Auteur / Autrice : | Emmanuelle Pensec |
Direction : | Geoffrey Williams |
Type : | Thèse de doctorat |
Discipline(s) : | Sciences du langage |
Date : | Soutenance le 21/01/2019 |
Etablissement(s) : | Lorient |
Ecole(s) doctorale(s) : | École doctorale Arts, Lettres, Langues (Rennes) |
Partenaire(s) de recherche : | Laboratoire : Laboratoire Héritage et Création dans le Texte et l'Image - Héritages et Constructions dans le Texte et l'Image / HCTI |
Jury : | Examinateurs / Examinatrices : Ioana Marasescu-Galleron, Laurent Daniel, Thomas Lebarbé, Vanessa Serret |
Rapporteurs / Rapporteuses : Pascal Lardellier, Daniel Gallego Hernández |
Mots clés
Mots clés contrôlés
Mots clés libres
Résumé
L'enjeu de la normalisation du reporting RSE occupe une place croissante dans la communication des entreprises à l'égard de leurs parties prenantes.

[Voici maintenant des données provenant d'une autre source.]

@[simp] theorem Mach.send_fresh (m : Mach) (x : Out) : (m.send x).fresh = m.fresh := rfl
@[simp] theorem Mach.send_errs (m : Mach) (x : Out) : (m.send x).errs = m.errs := rfl
@[simp] theorem Mach.send_core (m : Mach) (x : Out) : (m.send x).core = m.core := rfl
@[simp] theorem Mach.send_regs (m : Mach) (x : Out) : (m.send x).regs = m.regs := rfl
@[simp] theorem Mach.send_hev (m : Mach) (x : Out) : (m.send x).hev = m.hev := rfl
@[simp] theorem Mach.send_outbox (m : Mach) (x : Out) : (m.send x).outbox = m.outbox ++ [x] := rfl
@[simp] theorem Mach.send_hostMem (m : Mach) (x : Out) : (m.send x).hostMem = m.hostMem := rfl
@[simp] theorem Mach.send_straps (m : Mach) (x : Out) : (m.send x).straps = m.straps := rfl
@[simp] theorem Mach.send_heads (m : Mach) (x : Out) : (m.send x).heads = m.heads := rfl
@[simp] theorem Mach.send_mbox (m : Mach) (x : Out) : (m.send x).mbox = m.mbox := rfl
@[simp] theorem Mach.send_tsBase (m : Mach) (x : Out) : (m.send x).tsBase = m.tsBase := rfl
@[simp] theorem Mach.send_tsCore (m : Mach) (x : Out) : (m.send x).tsCore = m.tsCore := rfl
@[simp] theorem Mach.send_dc (m : Mach) (x : Out) : (m.send x).dc = m.dc := rfl
@[simp] theorem Mach.send_home (m : Mach) (x : Out) : (m.send x).home = m.home := rfl
@[simp] theorem Mach.send_led (m : Mach) (x : Out) : (m.send x).led = m.led := rfl
@[simp] theorem Mach.send_pop (m : Mach) (x : Out) : (m.send x).pop = m.pop := rfl
@[simp] theorem Mach.send_media (m : Mach) (x : Out) : (m.send x).media = m.media := rfl
@[simp] theorem Mach.send_mcs (m : Mach) (x : Out) : (m.send x).mcs = m.mcs := rfl
@[simp] theorem Mach.send_scb (m : Mach) (x : Out) : (m.send x).scb = m.scb := rfl
@[simp] theorem Mach.send_bwg (m : Mach) (x : Out) : (m.send x).bwg = m.bwg := rfl
@[simp] theorem Mach.send_yoke (m : Mach) (x : Out) : (m.send x).yoke = m.yoke := rfl
@[simp] theorem Mach.send_chn (m : Mach) (x : Out) : (m.send x).chn = m.chn := rfl
@[simp] theorem Mach.send_dqu (m : Mach) (x : Out) : (m.send x).dqu = m.dqu := rfl
@[simp] theorem Mach.send_tally (m : Mach) (x : Out) : (m.send x).tally = m.tally := rfl
@[simp] theorem Mach.send_strn (m : Mach) (x : Out) : (m.send x).strn = m.strn := rfl
@[simp] theorem Mach.send_cry (m : Mach) (x : Out) : (m.send x).cry = m.cry := rfl
@[simp] theorem Mach.send_wld (m : Mach) (x : Out) : (m.send x).wld = m.wld := rfl
@[simp] theorem Mach.send_flt (m : Mach) (x : Out) : (m.send x).flt = m.flt := rfl
@[simp] theorem Mach.send_pwr (m : Mach) (x : Out) : (m.send x).pwr = m.pwr := rfl
@[simp] theorem Mach.send_tst (m : Mach) (x : Out) : (m.send x).tst = m.tst := rfl
@[simp] theorem Mach.send_pmu (m : Mach) (x : Out) : (m.send x).pmu = m.pmu := rfl
@[simp] theorem Mach.send_mgmt (m : Mach) (x : Out) : (m.send x).mgmt = m.mgmt := rfl
@[simp] theorem Mach.send_msix (m : Mach) (x : Out) : (m.send x).msix = m.msix := rfl
@[simp] theorem Mach.send_pci (m : Mach) (x : Out) : (m.send x).pci = m.pci := rfl

@[simp] theorem Mach.tick_fresh (m : Mach) : (m.tick).fresh = m.fresh + 1 := rfl
@[simp] theorem Mach.tick_errs (m : Mach) : (m.tick).errs = m.errs := rfl
@[simp] theorem Mach.tick_core (m : Mach) : (m.tick).core = m.core := rfl
@[simp] theorem Mach.tick_regs (m : Mach) : (m.tick).regs = m.regs := rfl
@[simp] theorem Mach.tick_hev (m : Mach) : (m.tick).hev = m.hev := rfl
@[simp] theorem Mach.tick_outbox (m : Mach) : (m.tick).outbox = m.outbox := rfl
@[simp] theorem Mach.tick_hostMem (m : Mach) : (m.tick).hostMem = m.hostMem := rfl
@[simp] theorem Mach.tick_straps (m : Mach) : (m.tick).straps = m.straps := rfl
@[simp] theorem Mach.tick_heads (m : Mach) : (m.tick).heads = m.heads := rfl
@[simp] theorem Mach.tick_mbox (m : Mach) : (m.tick).mbox = m.mbox := rfl
@[simp] theorem Mach.tick_tsBase (m : Mach) : (m.tick).tsBase = m.tsBase := rfl
@[simp] theorem Mach.tick_tsCore (m : Mach) : (m.tick).tsCore = m.tsCore := rfl
@[simp] theorem Mach.tick_dc (m : Mach) : (m.tick).dc = m.dc := rfl
@[simp] theorem Mach.tick_home (m : Mach) : (m.tick).home = m.home := rfl
@[simp] theorem Mach.tick_led (m : Mach) : (m.tick).led = m.led := rfl
@[simp] theorem Mach.tick_pop (m : Mach) : (m.tick).pop = m.pop := rfl
@[simp] theorem Mach.tick_media (m : Mach) : (m.tick).media = m.media := rfl
@[simp] theorem Mach.tick_mcs (m : Mach) : (m.tick).mcs = m.mcs := rfl
@[simp] theorem Mach.tick_scb (m : Mach) : (m.tick).scb = m.scb := rfl
@[simp] theorem Mach.tick_bwg (m : Mach) : (m.tick).bwg = m.bwg := rfl
@[simp] theorem Mach.tick_yoke (m : Mach) : (m.tick).yoke = m.yoke := rfl
@[simp] theorem Mach.tick_chn (m : Mach) : (m.tick).chn = m.chn := rfl
@[simp] theorem Mach.tick_dqu (m : Mach) : (m.tick).dqu = m.dqu := rfl
@[simp] theorem Mach.tick_tally (m : Mach) : (m.tick).tally = m.tally := rfl
@[simp] theorem Mach.tick_strn (m : Mach) : (m.tick).strn = m.strn := rfl
@[simp] theorem Mach.tick_cry (m : Mach) : (m.tick).cry = m.cry := rfl
@[simp] theorem Mach.tick_wld (m : Mach) : (m.tick).wld = m.wld := rfl
@[simp] theorem Mach.tick_flt (m : Mach) : (m.tick).flt = m.flt := rfl
@[simp] theorem Mach.tick_pwr (m : Mach) : (m.tick).pwr = m.pwr := rfl
@[simp] theorem Mach.tick_tst (m : Mach) : (m.tick).tst = m.tst := rfl
@[simp] theorem Mach.tick_pmu (m : Mach) : (m.tick).pmu = m.pmu := rfl
@[simp] theorem Mach.tick_mgmt (m : Mach) : (m.tick).mgmt = m.mgmt := rfl
@[simp] theorem Mach.tick_msix (m : Mach) : (m.tick).msix = m.msix := rfl
@[simp] theorem Mach.tick_pci (m : Mach) : (m.tick).pci = m.pci := rfl

@[simp] theorem Mach.setHead_fresh (m : Mach) (h : Nat) (x : Head) : (m.setHead h x).fresh = m.fresh := rfl
@[simp] theorem Mach.setHead_errs (m : Mach) (h : Nat) (x : Head) : (m.setHead h x).errs = m.errs := rfl
@[simp] theorem Mach.setHead_core (m : Mach) (h : Nat) (x : Head) : (m.setHead h x).core = m.core := rfl
@[simp] theorem Mach.setHead_regs (m : Mach) (h : Nat) (x : Head) : (m.setHead h x).regs = m.regs := rfl
@[simp] theorem Mach.setHead_hev (m : Mach) (h : Nat) (x : Head) : (m.setHead h x).hev = m.hev := rfl
@[simp] theorem Mach.setHead_outbox (m : Mach) (h : Nat) (x : Head) : (m.setHead h x).outbox = m.outbox := rfl
@[simp] theorem Mach.setHead_hostMem (m : Mach) (h : Nat) (x : Head) : (m.setHead h x).hostMem = m.hostMem := rfl
@[simp] theorem Mach.setHead_straps (m : Mach) (h : Nat) (x : Head) : (m.setHead h x).straps = m.straps := rfl
@[simp] theorem Mach.setHead_heads (m : Mach) (h : Nat) (x : Head) : (m.setHead h x).heads = m.heads.insert h x := rfl
@[simp] theorem Mach.setHead_mbox (m : Mach) (h : Nat) (x : Head) : (m.setHead h x).mbox = m.mbox := rfl
@[simp] theorem Mach.setHead_tsBase (m : Mach) (h : Nat) (x : Head) : (m.setHead h x).tsBase = m.tsBase := rfl
@[simp] theorem Mach.setHead_tsCore (m : Mach) (h : Nat) (x : Head) : (m.setHead h x).tsCore = m.tsCore := rfl
@[simp] theorem Mach.setHead_dc (m : Mach) (h : Nat) (x : Head) : (m.setHead h x).dc = m.dc := rfl
@[simp] theorem Mach.setHead_home (m : Mach) (h : Nat) (x : Head) : (m.setHead h x).home = m.home := rfl
@[simp] theorem Mach.setHead_led (m : Mach) (h : Nat) (x : Head) : (m.setHead h x).led = m.led := rfl
@[simp] theorem Mach.setHead_pop (m : Mach) (h : Nat) (x : Head) : (m.setHead h x).pop = m.pop := rfl
@[simp] theorem Mach.setHead_media (m : Mach) (h : Nat) (x : Head) : (m.setHead h x).media = m.media := rfl
@[simp] theorem Mach.setHead_mcs (m : Mach) (h : Nat) (x : Head) : (m.setHead h x).mcs = m.mcs := rfl
@[simp] theorem Mach.setHead_scb (m : Mach) (h : Nat) (x : Head) : (m.setHead h x).scb = m.scb := rfl
@[simp] theorem Mach.setHead_bwg (m : Mach) (h : Nat) (x : Head) : (m.setHead h x).bwg = m.bwg := rfl
@[simp] theorem Mach.setHead_yoke (m : Mach) (h : Nat) (x : Head) : (m.setHead h x).yoke = m.yoke := rfl
@[simp] theorem Mach.setHead_chn (m : Mach) (h : Nat) (x : Head) : (m.setHead h x).chn = m.chn := rfl
@[simp] theorem Mach.setHead_dqu (m : Mach) (h : Nat) (x : Head) : (m.setHead h x).dqu = m.dqu := rfl
@[simp] theorem Mach.setHead_tally (m : Mach) (h : Nat) (x : Head) : (m.setHead h x).tally = m.tally := rfl
@[simp] theorem Mach.setHead_strn (m : Mach) (h : Nat) (x : Head) : (m.setHead h x).strn = m.strn := rfl
@[simp] theorem Mach.setHead_cry (m : Mach) (h : Nat) (x : Head) : (m.setHead h x).cry = m.cry := rfl
@[simp] theorem Mach.setHead_wld (m : Mach) (h : Nat) (x : Head) : (m.setHead h x).wld = m.wld := rfl
@[simp] theorem Mach.setHead_flt (m : Mach) (h : Nat) (x : Head) : (m.setHead h x).flt = m.flt := rfl
@[simp] theorem Mach.setHead_pwr (m : Mach) (h : Nat) (x : Head) : (m.setHead h x).pwr = m.pwr := rfl
@[simp] theorem Mach.setHead_tst (m : Mach) (h : Nat) (x : Head) : (m.setHead h x).tst = m.tst := rfl
@[simp] theorem Mach.setHead_pmu (m : Mach) (h : Nat) (x : Head) : (m.setHead h x).pmu = m.pmu := rfl
@[simp] theorem Mach.setHead_mgmt (m : Mach) (h : Nat) (x : Head) : (m.setHead h x).mgmt = m.mgmt := rfl
@[simp] theorem Mach.setHead_msix (m : Mach) (h : Nat) (x : Head) : (m.setHead h x).msix = m.msix := rfl
@[simp] theorem Mach.setHead_pci (m : Mach) (h : Nat) (x : Head) : (m.setHead h x).pci = m.pci := rfl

La norme GRI constitue, à l'heure actuelle, le référentiel de reporting RSE le plus utilisé à l'échelle internationale pour la rédaction des rapports RSE. Le corpus G3C constitué est représentatif du genre discursif « rapport RSE normalisé selon le référentiel GRI ». Ainsi, à partir de la théorie des réseaux collocationnels de Williams (1998) et de l'outil d'analyse lexicale Sketchengine, nous procédons à une analyse collocationnelle de G3C afin de détecter les régularités et les patrons prototypiques qui caractérisent les variables linguistiques, géographiques et sectorielles du corpus analysé.